Another very valid issue that has been brought up is the possibility the groundwater has made its way through the landfill that used to rest quite close to the Buttons Bay area years ago. That area is private posted property now, so it is difficult for anyone to get permission to go and examine the area directly. So, what can, and what will, be done to protect Geneva Lake? The GLEA has three main concerns with the muddy waters:
1) the visual issue
2) the low oxygen levels impacting the lake
3) and the high phosphorous levels the waters bring into the lake.

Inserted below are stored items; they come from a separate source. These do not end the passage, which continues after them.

-- ==== Sys2Proof/Machine/Engine.lean ====
section
/-!
DEFINITION. What engine operations share: their accesses to global memory, their acceptance, and how they
stop at the access point (R83, R143, R150, R312).
-/
namespace Sys2Proof.Machine

/-! ### Reads of an engine -/

/-- A ray engine read of n bytes of global memory; it has no access to an ACC page (R83, R312; log 25). -/
def engineRead (s : State) (p : Part) (va n : Nat) : Except EngStop Nat :=
  match engine s p va n (va / 65536) false false with
  | .ok ls none => .ok (ofBytes (s.peeks ls))
  | .ok _ (some _) => .error (.fault Trap.protection.code va)
  | .fail t a => .error (.fault t.code a)
  | .fetch a b c => .error (.fetch a b c)
/-- The places of a ray engine write of n bytes. -/
def engineWrite (s : State) (p : Part) (va n : Nat) : Except EngStop (List Loc) :=
  match engine s p va n (va / 65536) true false with
  | .ok ls none => .ok ls
  | .ok _ (some _) => .error (.fault Trap.protection.code va)
  | .fail t a => .error (.fault t.code a)
  | .fetch a b c => .error (.fetch a b c)

/-! ### Operations -/

/-- The operation has not stopped and its team is not in a save image. -/
def Op.active (s : State) (o : Op) : Bool := !o.fault && ((s.team? o.by_.tref).map fun t => t.state != .saved).getD true

namespace State
/-- An engine operation is accepted: its handle is the counter's value. -/
def accept (s : State) (g : Group) (gong : Nat) (b : OpBody) : State :=
  { s.fresh with ops := s.ops ++ [{ id := s.nextId, by_ := g.ref, core := g.core, gong := gong, fault := false, body := b }] }
/-- An operation stops at its access point: its gong becomes FAULTED and a record is posted (R143, R312). -/
def stopOp (s : State) (o : Op) (kind code va : Nat) : State :=
  (s.setOp { o with fault := true }).faultGong o.by_ o.gong code kind o.id va (.engine o.id)
/-- What an engine's access that is not done yet leads to. -/
def engStop (s : State) (o : Op) (kind : Nat) : EngStop → State
  | .fault code va => s.stopOp o kind code va
  | .fetch a b c => ((s.part? o.by_.part).map fun p => s.askPeer p a b c).getD s
end State

/-- The bytes that an operation reads in the place of those in memory: words that it has read before writes that raced with
it, and words that are being written (R85). -/
def State.opReads (s : State) (o : Op) : List (Loc × Byte) := o.got ++ s.heldBack o.by_.part [o.by_]
/-- The state with bytes in the place of those in memory; the first listed of a place counts. -/
def State.asRead (s : State) (got : List (Loc × Byte)) : State :=
  got.foldr (fun e s => match e.1 with
    | .mem a _ => { s with mem := Memory.wr s.mem a e.2 }
    | .chip o => { s with chip := Memory.wr s.chip o e.2 }
    | .spd t o => { s with teams := s.teams.map fun x => if x.ref = t then { x with spd := Memory.wr x.spd o e.2 } else x }
    | _ => s) s

/-- An operation writes bytes: other operations may have read the words before (R85), caches lose their copies, and the
cores of its team their `.si` copies too, which its own strong loads may not read any more (R67, R74). -/
def State.engineWrites (s : State) (o : Op) (ws : List (Loc × Byte)) : State :=
  let s := s.agentWrites o.by_.part (fun h => h.ref.tref == o.by_.tref) ws
  let lines := (State.linesOf (ws.map (·.1))).map (·.1)
  match s.team? o.by_.tref with
  | some t => (s.teamCores t).foldl (fun s c => s.dropSi c lines) s
  | none => s

/-- Runs a step of an engine operation that is active. -/
def onOp (s : State) (i : Nat) (k : Op → Part → State) : Out :=
  match s.op? i with
  | some o =>
    match s.part? o.by_.part with
    | some p => .next (if o.active s then k o p else s)
    | none => .next s
  | none => .next s

/-- What an engine access that waits for quiets comes to (R95). -/
inductive EngGet where
  | wait
  | stop (e : EngStop)
  | ok (ls : List Loc)

/-- An operation's access to global memory; on an ACC page it waits until the region is quiet. -/
def engineGet (s : State) (o : Op) (p : Part) (va n : Nat) (write : Bool) : State × EngGet :=
  match engine s p va n (va / 65536) write false with
  | .ok ls none => (if write then s else s.recalls ls, .ok ls)
  | .ok ls (some r) =>
    let (s, ok) := s.quiets p.id [(r, 0)] (.op o.id) none
    if ok then (s.useQuiet p.id r (.op o.id), .ok ls) else (s, .wait)
  | .fail t a => (s, .stop (.fault t.code a))
  | .fetch a b c => (s, .stop (.fetch a b c))

/-- An operation may reserve on a queue: earlier operations of its group there have made their reservations,
and the group holds the open turn (R311, R347). -/
def turnReady (s : State) (o : Op) (q : Fin 4) : Bool :=
  s.holdsTurn o.by_ q && !((s.ops.takeWhile fun x => x.id != o.id).any fun x => x.by_ == o.by_ && x.reserves q.val)

end Sys2Proof.Machine
end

The GLEA has tested the water and will continue to do daily tests as the summer goes by. Ted Peters and the GLEA are working on resolving this issue. The GSR will be meeting with Peters again, as more information becomes available and more questions are answered. It is still very much a problem, albeit not one discussed anywhere outside the pages of the GSR, that this runoff (or whatever it is) basically ruins the swimming part of the BigFoot Beach area. The boat flotilla just offshore remains unaffected. For years many forces have combined to attempt to get the free beach pried loose from the primarily Hispanic population that loves to picnic and swim there. The infamous wasp infestation was one attempts, the closing of the bathroom another, and then the cutting down of the shade trees occurred. Is this murky mess the final blow in attempting to rid this free beach of the wonderful people who’ve used it for so many years?